What does this mean? The Americans are now bragging about their siege of Najaf. Lieutenant Colonel Garry Bishop of the 37th Armoured Division’s 1st Battalion believes it was an "ideal" battle (even though he failed to kill or capture Muqtada Sadr whose "Mehdi army" were fighting the US forces). It was "ideal", Bishop explained, because the Americans avoided damaging the holy shrines of the Imams Ali and Hussein. What are Iraqis to make of this? What if a Muslim army occupied Kent and bombarded Canterbury and then bragged that they hadn’t damaged Canterbury Cathedral? Would we be grateful?

What, indeed, are we to make of a war which is turned into a fantasy by those who started it? As foreign workers pour out of Iraq for fear of their lives, US Secretary of State Colin Powell tells a press conference that hostage-taking is having an "effect" on reconstruction. Effect! Oil pipeline explosions are now as regular as power cuts. In parts of Baghdad now, they have only four hours of electricity a day; the streets swarm with foreign mercenaries, guns poking from windows, shouting abusively at Iraqis who don’t clear the way for them. This is the "safer" Iraq which Mr Blair was boasting of the other day. What world does the British Government exist in?

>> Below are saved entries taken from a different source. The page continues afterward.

/-- The listing of `DISP_BYTE byte`. -/
def dispBytePrims (c : Config) (byte : Byte) : List PrimEvent :=
  (List.range 8).flatMap (fun i => dispClockedPrims c (bitLevel byte i)) ++ dispClockedPrims c .high

/-- The listing of `DISP_CMD byte`. -/
def dispCmdPrims (c : Config) (byte : Byte) : List PrimEvent :=
  dispStartPrims c ++ dispBytePrims c byte ++ dispStartPrims c

/-! ### The expansions are the listings -/

theorem pinDispClk_lt_58 {c : Config} (h : c.Admissible) : c.pinDispClk < 58 :=
  lt_58_of_controlled h (by simp [Config.controlledPins])

theorem pinDispData_lt_58 {c : Config} (h : c.Admissible) : c.pinDispData < 58 :=
  lt_58_of_controlled h (by simp [Config.controlledPins])

theorem serialOf_dispEdge (c : Config) (i : Option Nat) {p : Nat} (hp : p < 58) (l : Level) :
    SerialOf c (dispEdge c i p l) (dispEdgePrims p l) :=
  (serialOf_microSetLevel c i hp l).append (serialOf_microDelay c i 1)

theorem serialOf_expandDispStart {c : Config} (h : c.Admissible) :
    SerialOf c (expandDispStart c) (dispStartPrims c) := by
  have hclock := pinDispClk_lt_58 h
  have hdata := pinDispData_lt_58 h
  exact (((serialOf_microSetLevel c none hclock .high).append (serialOf_dispEdge c none hdata .high)).append
    (serialOf_dispEdge c none hdata .low)).append (serialOf_dispEdge c none hclock .low)

theorem serialOf_dispClocked {c : Config} (h : c.Admissible) (i : Nat) (l : Level) :
    SerialOf c (dispClocked c i l) (dispClockedPrims c l) := by
  have hclock := pinDispClk_lt_58 h
  exact ((serialOf_dispEdge c (some i) hclock .low).append
    (serialOf_dispEdge c (some i) (pinDispData_lt_58 h) l)).append (serialOf_dispEdge c (some i) hclock .high)

theorem serialOf_expandDispByte {c : Config} (h : c.Admissible) (byte : Byte) :
    SerialOf c (expandDispByte c byte) (dispBytePrims c byte) :=
  (SerialOf.flatMap (fun i => serialOf_dispClocked h i (bitLevel byte i)) (List.range 8)).append
    (serialOf_dispClocked h 8 .high)

theorem serialOf_expandDispCmd {c : Config} (h : c.Admissible) (byte : Byte) :
    SerialOf c (expandDispCmd c byte) (dispCmdPrims c byte) :=
  ((serialOf_expandDispStart h).append (serialOf_expandDispByte h byte)).append (serialOf_expandDispStart h)

/-! ### How many micro-operations they are (R110) -/

@[simp] theorem length_expandDispStart (c : Config) : (expandDispStart c).length = 7 := rfl

@[simp] theorem length_dispClocked (c : Config) (i : Nat) (l : Level) : (dispClocked c i l).length = 6 := rfl

@[simp] theorem length_expandDispByte (c : Config) (byte : Byte) : (expandDispByte c byte).length = 54 := by
  simp [expandDispByte]

@[simp] theorem length_expandDispCmd (c : Config) (byte : Byte) : (expandDispCmd c byte).length = 68 := by
  simp [expandDispCmd]

/-! ### The commands in a ready state -/

theorem exec_dispStart_ready {s : State} (h : s.Ready) :
    exec .dispStart s = .next (s.afterPrims (dispStartPrims s.cfg)) :=
  exec_serialOf h rfl (by simp) (serialOf_expandDispStart h.cfg)

theorem exec_dispByte_ready {s : State} (h : s.Ready) (byte : Byte) :
    exec (.dispByte byte) s = .next (s.afterPrims (dispBytePrims s.cfg byte)) :=
  exec_serialOf h rfl (by simp) (serialOf_expandDispByte h.cfg byte)

theorem exec_dispCmd_ready {s : State} (h : s.Ready) (byte : Byte) :
    exec (.dispCmd byte) s = .next (s.afterPrims (dispCmdPrims s.cfg byte)) :=
  exec_serialOf h rfl (by simp) (serialOf_expandDispCmd h.cfg byte)

/-! ### The obligations -/

/-- Settles O51: the listing of `exec_dispStart_ready` is the one the statement writes out. -/
theorem dispStartFollowsListing : Obligations.DispStartFollowsListing :=
  ⟨decode_encode_dispStart, needsOpen_of_gateOpen rfl fun _ => rfl, fun _ h => exec_dispStart_ready h⟩

/-- Settles O53: the loop of `exec_dispByte_ready` written out, the level of a bit as the listing gives it. -/
theorem dispByteFollowsListing : Obligations.DispByteFollowsListing := by
  intro byte
  refine ⟨decode_encode_dispByte byte, needsOpen_of_gateOpen rfl fun _ => rfl, fun s h => ?_⟩
  rw [exec_dispByte_ready h]
  simp only [dispBytePrims, dispClockedPrims, dispEdgePrims, bitLevel, levelOfBit_eq_ite, List.range_succ,
    List.range_zero, List.flatMap_cons, List.flatMap_nil, List.nil_append, List.append_nil, List.cons_append]

/-- Settles O55: each of the three commands leaves a ready state with the configuration it began with, so the next one
performs its own listing there, and the listing of `DISP_CMD` is the three in a row. -/
theorem dispCmdIsStartByteStart : Obligations.DispCmdIsStartByteStart := by
  intro byte
  refine ⟨decode_encode_dispCmd byte, needsOpen_of_gateOpen rfl fun _ => rfl,
    fun c _ => length_expandDispCmd c byte, fun s h => ?_⟩
  have ht := h.afterPrims (dispStartPrims s.cfg)
  have hu := ht.afterPrims (dispBytePrims s.cfg byte)
  refine ⟨_, _, _, exec_dispStart_ready h, exec_dispByte_ready ht byte, exec_dispStart_ready hu, ?_⟩
  rw [exec_dispCmd_ready h, dispCmdPrims, afterPrims_append, afterPrims_append]
  rfl

end Sys2Proof.Machine
end

section
/-! SUPPORT. The errors of spec/60_exceptions.md: what a performed command can put on the response port, which
micro-operation records a fatal cause, and that the micro-operations of an open interface are always answered by a next
state (R198, R200). -/

namespace Sys2Proof.Machine

/-! ### Inversion and induction over micro-operations -/

/-- A micro-operation performed is the operation proper, the completion of its primitive and the index moved on. -/
theorem perform_next {m : Micro} {s t : State} (h : perform m s = .next t) :
    ∃ u v, doOp m.op (setBitIndex m.bit s) = .next u ∧ complete m.completes u = .next v ∧ t = advance v := by
  obtain ⟨u, hu, h⟩ := andThen_eq_next h
  obtain ⟨v, hv, h⟩ := andThen_eq_next h
  cases h
  exact ⟨u, v, hu, hv, rfl⟩

theorem runToEnd_next {ms : List Micro} {s t : State} (h : runToEnd ms s = .next t) :
    ∃ u, performAll ms s = .next u ∧ t = finish u := by
  obtain ⟨u, hu, h⟩ := andThen_eq_next h
  cases h
  exact ⟨u, hu, rfl⟩

/-- What each micro-operation of a list keeps, the whole list keeps. -/
theorem performAll_keeps {P : State → Prop} {ms : List Micro}
    (hstep : ∀ m ∈ ms, ∀ s t, P s → perform m s = .next t → P t) {s t : State} (hs : P s)
    (h : performAll ms s = .next t) : P t := by
  induction ms generalizing s with
  | nil => cases h; exact hs
  | cons m ms ih =>
    obtain ⟨hm, hms⟩ := List.forall_mem_cons.mp hstep
    obtain ⟨u, hu, h⟩ := andThen_eq_next h
    exact ih hms (hm s u hs hu) h

/-! ### What a performed micro-operation responds (R107) -/

/-- Only `Map` and `Abort` respond. -/
theorem doOp_response {op : MicroOp} {s t : State} (h : doOp op s = .next t) :
    t.response = s.response ∨ t.response = some .ok ∨
    ∃ cause, op = .abort cause ∧ t.response = some (.fatal cause) := by
  cases op with
  | regRead w => obtain ⟨-, -, -, hr, -⟩ := doOp_access rfl h; exact .inl hr
  | regWrite w v => obtain ⟨-, -, -, hr, -⟩ := doOp_access rfl h; exact .inl hr
  | delay n => obtain ⟨-, -, -, hr, -⟩ := doOp_access rfl h; exact .inl hr
  | map => cases h; exact .inr (.inl rfl)
  | unmap => cases h; exact .inl rfl
  | abort cause => cases h; exact .inr (.inr ⟨cause, rfl, rfl⟩)

/-- Only `GET_LEVEL` responds on completion, with a level. -/
theorem complete_response {c : Option Completes} {s t : State} (h : complete c s = .next t) :
    t.response = s.response ∨ ∃ l, t.response = some (.level l) := by
  cases c with
  | none => cases h; exact .inl rfl
  | some c =>
    cases c with
    | setFunction p f => cases h; exact .inl rfl
    | setLevel p l => cases h; exact .inl rfl
    | getLevel p =>
      simp only [complete] at h
      split at h
      · cases h; exact .inr ⟨_, rfl⟩
      · cases h

theorem perform_response {m : Micro} {s t : State} (h : perform m s = .next t) :
    t.response = s.response ∨ t.response = some .ok ∨ (∃ l, t.response = some (.level l)) ∨
    ∃ cause, m.op = .abort cause ∧ t.response = some (.fatal cause) := by
  obtain ⟨u, v, hu, hv, rfl⟩ := perform_next h
  rw [advance_response]
  rcases complete_response hv with hvu | hlevel
  · rw [hvu]
    rcases doOp_response hu with hsame | hok | hfatal
    · exact .inl hsame
    · exact .inr (.inl hok)
    · exact .inr (.inr (.inr hfatal))
  · exact .inr (.inr (.inl hlevel))

/-! ### Refusals come from the gate only (R200) -/

/-- The response port presents no refusal. -/
def State.NoRefusal (s : State) : Prop := ∀ why, s.response ≠ some (.refused why)

/-- No micro-operation refuses. -/
theorem perform_noRefusal {m : Micro} {s t : State} (hs : s.NoRefusal) (h : perform m s = .next t) :
    t.NoRefusal := by
  intro why
  rcases perform_response h with hr | hr | ⟨l, hr⟩ | ⟨cause, -, hr⟩
  · rw [hr]; exact hs why
  · simp [hr]
  · simp [hr]
  · simp [hr]

theorem runToEnd_accept_noRefusal {i : Instr} {ms : List Micro} {s t : State}
    (h : runToEnd ms (accept i s) = .next t) : t.NoRefusal := by
  obtain ⟨u, hu, rfl⟩ := runToEnd_next h
  have haccept : (accept i s).NoRefusal := fun why => by simp
  show u.NoRefusal
  exact performAll_keeps (fun _ _ _ _ => perform_noRefusal) haccept hu

/-- Settles O21: a command that is performed responds with no refusal, and a no-op with nothing, so the state that
carries one is what `refuse` made of the state before. -/
theorem refusalChangesNothing : Obligations.RefusalChangesNothing := by
  intro s t i why hs h hr
  rw [exec_eq_command] at h
  rcases command_next h with ⟨hbusy, -⟩ | ⟨-, -, rfl⟩ | ⟨-, -, why', -, rfl⟩ | ⟨-, -, -, rfl⟩ | ⟨-, -, -, hrun⟩
  · exact absurd hs hbusy
  · cases hr; rfl
  · cases hr; rfl
  · cases hr
  · exact absurd hr (runToEnd_accept_noRefusal hrun why)

/-! ### Fatal causes come from `Abort` only (R194, R198) -/

theorem doOp_fatalCause {op : MicroOp} (ho : ∀ cause, op ≠ .abort cause) {s t : State} (h : doOp op s = .next t) :
    t.fatalCause = s.fatalCause := by
  cases op with
  | regRead w => obtain ⟨-, -, hf, -⟩ := doOp_access rfl h; exact hf
  | regWrite w v => obtain ⟨-, -, hf, -⟩ := doOp_access rfl h; exact hf
  | delay n => obtain ⟨-, -, hf, -⟩ := doOp_access rfl h; exact hf
  | map => cases h; rfl
  | unmap => cases h; rfl
  | abort cause => exact absurd rfl (ho cause)

theorem perform_fatalCause {m : Micro} (hm : ∀ cause, m.op ≠ .abort cause) {s t : State}
    (h : perform m s = .next t) : t.fatalCause = s.fatalCause := by
  obtain ⟨u, v, hu, hv, rfl⟩ := perform_next h
  obtain ⟨ps, r, rfl⟩ := complete_next hv
  simpa using doOp_fatalCause hm hu

/-- `t` records the fatal cause `s` does, if any, and its response port presents none. -/
def NoNewFatal (s t : State) : Prop := t.fatalCause = s.fatalCause ∧ ∀ cause, t.response ≠ some (.fatal cause)

theorem perform_noNewFatal {m : Micro} (hm : ∀ cause, m.op ≠ .abort cause) {s t u : State} (ht : NoNewFatal s t)
    (h : perform m t = .next u) : NoNewFatal s u := by
  obtain ⟨hcause, hresponse⟩ := ht
  refine ⟨(perform_fatalCause hm h).trans hcause, fun cause => ?_⟩
  rcases perform_response h with hr | hr | ⟨l, hr⟩ | ⟨cause', habort, -⟩
  · rw [hr]; exact hresponse cause
  · simp [hr]
  · simp [hr]
  · exact absurd habort (hm cause')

Take the Saddam trial. The entire Arab press - including the Baghdad papers - prints the judge’s name. Indeed, the same judge has given interviews about his charges of murder against Muqtada Sadr. He has posed for newspaper pictures. But when I mention his name in The Independent, I was solemnly censured by the British Government’s spokesman. Salem Chalabi threatened to prosecute me. So let me get this right. We illegally invade Iraq. We kill up to 11,000 Iraqis. And Mr Chalabi, appointed by the Americans, says I’m guilty of "incitement to murder". That just about says it all.